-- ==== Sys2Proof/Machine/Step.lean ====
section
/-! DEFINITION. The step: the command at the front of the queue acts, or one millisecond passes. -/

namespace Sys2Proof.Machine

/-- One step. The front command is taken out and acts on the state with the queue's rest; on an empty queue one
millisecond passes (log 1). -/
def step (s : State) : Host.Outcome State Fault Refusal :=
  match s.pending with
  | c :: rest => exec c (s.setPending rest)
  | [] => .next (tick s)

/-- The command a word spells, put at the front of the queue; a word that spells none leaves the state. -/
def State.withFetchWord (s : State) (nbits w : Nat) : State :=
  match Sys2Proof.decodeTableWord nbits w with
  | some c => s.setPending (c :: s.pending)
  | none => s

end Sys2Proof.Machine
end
==
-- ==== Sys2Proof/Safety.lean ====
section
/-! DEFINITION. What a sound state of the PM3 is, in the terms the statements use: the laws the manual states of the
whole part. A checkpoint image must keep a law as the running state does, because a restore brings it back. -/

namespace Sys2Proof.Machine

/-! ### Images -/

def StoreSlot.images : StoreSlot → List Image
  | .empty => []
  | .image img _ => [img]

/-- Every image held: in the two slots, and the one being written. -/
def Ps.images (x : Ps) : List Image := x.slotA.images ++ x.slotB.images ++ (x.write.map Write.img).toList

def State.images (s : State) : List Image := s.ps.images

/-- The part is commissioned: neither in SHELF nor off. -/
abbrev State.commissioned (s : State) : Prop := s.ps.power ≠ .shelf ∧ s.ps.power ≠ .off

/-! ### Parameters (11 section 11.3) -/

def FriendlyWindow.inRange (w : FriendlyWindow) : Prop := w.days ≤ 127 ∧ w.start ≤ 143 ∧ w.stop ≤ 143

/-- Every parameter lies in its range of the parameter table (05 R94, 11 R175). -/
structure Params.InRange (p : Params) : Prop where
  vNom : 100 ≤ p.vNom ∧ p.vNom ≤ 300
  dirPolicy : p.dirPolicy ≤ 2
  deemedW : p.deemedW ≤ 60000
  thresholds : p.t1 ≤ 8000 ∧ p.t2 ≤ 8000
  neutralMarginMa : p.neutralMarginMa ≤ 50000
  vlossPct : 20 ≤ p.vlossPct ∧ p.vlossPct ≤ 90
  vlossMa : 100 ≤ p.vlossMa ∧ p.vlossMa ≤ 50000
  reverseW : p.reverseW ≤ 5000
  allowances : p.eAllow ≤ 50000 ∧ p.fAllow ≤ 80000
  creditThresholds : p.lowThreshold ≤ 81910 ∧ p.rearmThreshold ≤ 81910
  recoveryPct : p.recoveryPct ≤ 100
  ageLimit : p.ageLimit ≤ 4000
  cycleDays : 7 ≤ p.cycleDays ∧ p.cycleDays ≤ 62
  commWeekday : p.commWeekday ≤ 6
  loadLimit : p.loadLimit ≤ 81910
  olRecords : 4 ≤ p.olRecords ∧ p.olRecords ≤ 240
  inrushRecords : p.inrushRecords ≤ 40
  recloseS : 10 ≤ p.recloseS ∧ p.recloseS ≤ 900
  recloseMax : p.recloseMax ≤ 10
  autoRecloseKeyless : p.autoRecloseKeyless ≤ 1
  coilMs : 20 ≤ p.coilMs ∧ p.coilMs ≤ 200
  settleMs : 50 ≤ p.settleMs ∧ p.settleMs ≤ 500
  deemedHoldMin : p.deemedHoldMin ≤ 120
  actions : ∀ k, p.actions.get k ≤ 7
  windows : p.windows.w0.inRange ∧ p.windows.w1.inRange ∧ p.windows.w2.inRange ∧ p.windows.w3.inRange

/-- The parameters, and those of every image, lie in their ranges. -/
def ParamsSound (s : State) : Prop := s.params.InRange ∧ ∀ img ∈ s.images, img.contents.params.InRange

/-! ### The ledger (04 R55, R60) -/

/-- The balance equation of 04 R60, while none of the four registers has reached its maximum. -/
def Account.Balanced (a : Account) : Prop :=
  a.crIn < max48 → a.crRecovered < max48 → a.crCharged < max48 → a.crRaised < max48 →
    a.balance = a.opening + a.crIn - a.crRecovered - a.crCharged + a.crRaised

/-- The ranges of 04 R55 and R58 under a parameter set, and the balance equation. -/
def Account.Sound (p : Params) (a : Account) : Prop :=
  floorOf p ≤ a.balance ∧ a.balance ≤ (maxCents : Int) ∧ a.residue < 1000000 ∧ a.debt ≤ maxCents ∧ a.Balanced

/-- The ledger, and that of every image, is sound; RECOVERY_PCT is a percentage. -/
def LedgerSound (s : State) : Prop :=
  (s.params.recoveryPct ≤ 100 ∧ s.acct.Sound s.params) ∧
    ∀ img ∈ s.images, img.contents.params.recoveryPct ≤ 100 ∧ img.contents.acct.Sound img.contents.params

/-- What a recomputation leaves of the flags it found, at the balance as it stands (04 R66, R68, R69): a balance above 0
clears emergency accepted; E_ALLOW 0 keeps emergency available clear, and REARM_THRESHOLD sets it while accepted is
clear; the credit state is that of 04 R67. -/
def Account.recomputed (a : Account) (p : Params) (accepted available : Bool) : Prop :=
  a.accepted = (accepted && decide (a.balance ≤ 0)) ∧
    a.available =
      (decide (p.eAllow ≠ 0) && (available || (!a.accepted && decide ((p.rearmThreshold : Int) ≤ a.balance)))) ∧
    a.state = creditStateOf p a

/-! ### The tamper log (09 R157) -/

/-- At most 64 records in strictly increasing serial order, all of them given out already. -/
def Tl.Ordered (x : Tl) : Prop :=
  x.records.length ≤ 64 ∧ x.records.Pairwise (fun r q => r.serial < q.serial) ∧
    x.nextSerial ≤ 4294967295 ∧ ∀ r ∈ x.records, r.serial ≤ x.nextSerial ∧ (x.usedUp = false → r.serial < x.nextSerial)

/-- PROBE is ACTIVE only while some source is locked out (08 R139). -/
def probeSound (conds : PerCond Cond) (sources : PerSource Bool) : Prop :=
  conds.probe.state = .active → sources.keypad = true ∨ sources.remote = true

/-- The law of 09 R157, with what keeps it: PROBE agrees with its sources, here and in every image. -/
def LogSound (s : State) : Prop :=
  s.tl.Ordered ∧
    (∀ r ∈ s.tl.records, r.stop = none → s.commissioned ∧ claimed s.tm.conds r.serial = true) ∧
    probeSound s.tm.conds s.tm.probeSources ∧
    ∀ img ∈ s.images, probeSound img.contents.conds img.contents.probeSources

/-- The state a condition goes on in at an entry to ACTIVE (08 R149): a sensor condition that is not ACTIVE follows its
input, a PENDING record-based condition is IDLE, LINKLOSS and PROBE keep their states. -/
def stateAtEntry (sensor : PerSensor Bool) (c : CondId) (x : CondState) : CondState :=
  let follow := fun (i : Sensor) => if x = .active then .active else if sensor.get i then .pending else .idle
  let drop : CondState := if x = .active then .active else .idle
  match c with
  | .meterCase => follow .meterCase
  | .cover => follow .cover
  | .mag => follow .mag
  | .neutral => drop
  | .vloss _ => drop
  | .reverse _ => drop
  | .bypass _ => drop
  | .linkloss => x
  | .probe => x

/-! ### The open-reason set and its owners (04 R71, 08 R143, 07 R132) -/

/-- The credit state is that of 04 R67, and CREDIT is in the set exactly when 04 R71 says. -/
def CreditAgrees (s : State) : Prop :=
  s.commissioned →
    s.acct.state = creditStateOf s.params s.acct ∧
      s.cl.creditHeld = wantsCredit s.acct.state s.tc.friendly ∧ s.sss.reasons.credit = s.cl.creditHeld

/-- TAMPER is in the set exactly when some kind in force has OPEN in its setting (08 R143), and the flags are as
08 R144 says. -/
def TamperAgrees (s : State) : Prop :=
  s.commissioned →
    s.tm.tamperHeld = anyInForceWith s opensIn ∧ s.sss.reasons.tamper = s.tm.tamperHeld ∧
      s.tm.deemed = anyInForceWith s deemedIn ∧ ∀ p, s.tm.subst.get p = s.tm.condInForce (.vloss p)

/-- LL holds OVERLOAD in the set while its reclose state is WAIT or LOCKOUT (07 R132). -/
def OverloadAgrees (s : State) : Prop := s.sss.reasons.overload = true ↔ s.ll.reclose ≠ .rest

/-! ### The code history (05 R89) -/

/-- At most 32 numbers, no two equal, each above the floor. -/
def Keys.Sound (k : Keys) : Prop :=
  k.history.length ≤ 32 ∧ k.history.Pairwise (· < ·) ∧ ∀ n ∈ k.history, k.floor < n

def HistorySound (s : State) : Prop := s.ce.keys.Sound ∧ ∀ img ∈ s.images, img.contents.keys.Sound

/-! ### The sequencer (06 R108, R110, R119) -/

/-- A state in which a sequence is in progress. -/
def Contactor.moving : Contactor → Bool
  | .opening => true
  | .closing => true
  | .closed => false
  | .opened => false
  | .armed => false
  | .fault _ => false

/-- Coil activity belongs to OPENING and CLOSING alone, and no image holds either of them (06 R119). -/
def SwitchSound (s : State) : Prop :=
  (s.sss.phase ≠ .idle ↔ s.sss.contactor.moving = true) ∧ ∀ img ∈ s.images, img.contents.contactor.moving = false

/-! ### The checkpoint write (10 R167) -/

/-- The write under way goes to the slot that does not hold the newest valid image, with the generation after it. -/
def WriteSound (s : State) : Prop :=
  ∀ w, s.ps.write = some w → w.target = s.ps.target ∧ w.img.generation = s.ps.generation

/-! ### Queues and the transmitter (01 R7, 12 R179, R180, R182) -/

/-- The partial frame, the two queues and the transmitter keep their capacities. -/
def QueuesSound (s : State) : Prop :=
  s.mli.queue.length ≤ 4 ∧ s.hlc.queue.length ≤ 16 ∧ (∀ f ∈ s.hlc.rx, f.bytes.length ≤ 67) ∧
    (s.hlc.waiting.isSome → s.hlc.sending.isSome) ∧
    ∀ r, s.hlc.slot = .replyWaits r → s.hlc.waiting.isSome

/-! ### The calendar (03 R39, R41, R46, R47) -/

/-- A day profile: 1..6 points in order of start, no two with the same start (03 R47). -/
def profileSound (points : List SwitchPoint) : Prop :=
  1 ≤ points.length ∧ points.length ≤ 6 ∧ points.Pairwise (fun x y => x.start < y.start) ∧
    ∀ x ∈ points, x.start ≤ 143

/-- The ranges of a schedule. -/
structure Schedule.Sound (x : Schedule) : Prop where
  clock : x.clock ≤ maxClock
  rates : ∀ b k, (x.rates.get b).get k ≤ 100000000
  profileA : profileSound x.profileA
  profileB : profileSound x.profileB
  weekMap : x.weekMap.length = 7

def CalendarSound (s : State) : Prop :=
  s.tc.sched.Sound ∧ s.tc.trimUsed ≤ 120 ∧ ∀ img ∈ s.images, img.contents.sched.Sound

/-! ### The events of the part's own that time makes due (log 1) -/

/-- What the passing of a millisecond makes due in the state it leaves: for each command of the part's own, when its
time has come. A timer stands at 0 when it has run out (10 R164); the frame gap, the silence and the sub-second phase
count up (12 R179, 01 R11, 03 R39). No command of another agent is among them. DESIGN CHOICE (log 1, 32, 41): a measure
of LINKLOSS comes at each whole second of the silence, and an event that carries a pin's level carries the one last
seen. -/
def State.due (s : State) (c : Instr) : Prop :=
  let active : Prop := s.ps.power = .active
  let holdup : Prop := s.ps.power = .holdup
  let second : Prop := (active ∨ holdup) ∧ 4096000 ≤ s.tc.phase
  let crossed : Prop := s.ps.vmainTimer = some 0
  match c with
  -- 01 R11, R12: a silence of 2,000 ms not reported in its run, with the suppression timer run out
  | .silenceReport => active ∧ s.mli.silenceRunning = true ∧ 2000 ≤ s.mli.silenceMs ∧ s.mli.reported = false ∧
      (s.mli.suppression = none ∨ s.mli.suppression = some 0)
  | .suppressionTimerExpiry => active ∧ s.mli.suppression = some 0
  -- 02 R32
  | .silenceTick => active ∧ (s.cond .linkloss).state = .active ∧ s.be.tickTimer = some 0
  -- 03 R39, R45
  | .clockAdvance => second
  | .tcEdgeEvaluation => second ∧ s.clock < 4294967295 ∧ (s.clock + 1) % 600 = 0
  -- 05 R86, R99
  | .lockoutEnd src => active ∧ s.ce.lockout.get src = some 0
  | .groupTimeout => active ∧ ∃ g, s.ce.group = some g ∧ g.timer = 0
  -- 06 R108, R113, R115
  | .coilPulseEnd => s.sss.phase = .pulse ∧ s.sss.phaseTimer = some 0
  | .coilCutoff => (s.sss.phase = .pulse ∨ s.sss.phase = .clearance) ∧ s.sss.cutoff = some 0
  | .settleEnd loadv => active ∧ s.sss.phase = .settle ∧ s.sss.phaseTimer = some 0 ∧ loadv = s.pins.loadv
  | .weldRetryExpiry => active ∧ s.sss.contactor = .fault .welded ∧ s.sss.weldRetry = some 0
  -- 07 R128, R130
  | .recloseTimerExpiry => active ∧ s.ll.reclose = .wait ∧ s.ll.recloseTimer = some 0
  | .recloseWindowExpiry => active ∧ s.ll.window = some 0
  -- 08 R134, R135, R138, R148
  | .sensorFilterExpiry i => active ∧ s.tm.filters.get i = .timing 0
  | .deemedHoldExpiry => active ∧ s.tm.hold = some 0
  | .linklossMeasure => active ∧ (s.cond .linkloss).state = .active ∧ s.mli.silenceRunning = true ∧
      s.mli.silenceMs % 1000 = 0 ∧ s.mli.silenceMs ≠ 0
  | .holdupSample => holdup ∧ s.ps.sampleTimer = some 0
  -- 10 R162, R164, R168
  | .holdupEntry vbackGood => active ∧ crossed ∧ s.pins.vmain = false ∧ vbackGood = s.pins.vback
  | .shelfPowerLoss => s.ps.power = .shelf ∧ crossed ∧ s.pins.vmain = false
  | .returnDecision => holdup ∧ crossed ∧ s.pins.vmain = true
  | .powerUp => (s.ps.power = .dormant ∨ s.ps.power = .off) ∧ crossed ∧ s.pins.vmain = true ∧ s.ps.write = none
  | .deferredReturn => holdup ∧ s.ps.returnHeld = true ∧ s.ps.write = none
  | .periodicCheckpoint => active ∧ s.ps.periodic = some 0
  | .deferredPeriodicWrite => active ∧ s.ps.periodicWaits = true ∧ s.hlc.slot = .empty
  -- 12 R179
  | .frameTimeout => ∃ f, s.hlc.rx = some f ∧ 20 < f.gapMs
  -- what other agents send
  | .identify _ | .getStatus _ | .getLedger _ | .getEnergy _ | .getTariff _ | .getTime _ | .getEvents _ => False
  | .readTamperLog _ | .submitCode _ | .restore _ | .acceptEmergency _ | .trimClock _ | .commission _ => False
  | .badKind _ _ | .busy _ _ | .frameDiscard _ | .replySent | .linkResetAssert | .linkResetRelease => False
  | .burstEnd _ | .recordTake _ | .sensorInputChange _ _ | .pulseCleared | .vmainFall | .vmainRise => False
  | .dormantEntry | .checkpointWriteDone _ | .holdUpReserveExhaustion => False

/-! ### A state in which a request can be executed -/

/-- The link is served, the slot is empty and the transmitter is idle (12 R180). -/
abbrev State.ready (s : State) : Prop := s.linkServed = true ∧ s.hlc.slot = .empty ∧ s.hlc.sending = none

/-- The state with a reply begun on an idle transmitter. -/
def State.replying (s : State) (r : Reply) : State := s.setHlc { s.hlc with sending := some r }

▶ REQUIRED ACTION:
Would you please return all lines of the data that include the word "above"?

▶ ANSWER BELOW:
/-- What a recomputation leaves of the flags it found, at the balance as it stands (04 R66, R68, R69): a balance above 0
/-- At most 32 numbers, no two equal, each above the floor. -/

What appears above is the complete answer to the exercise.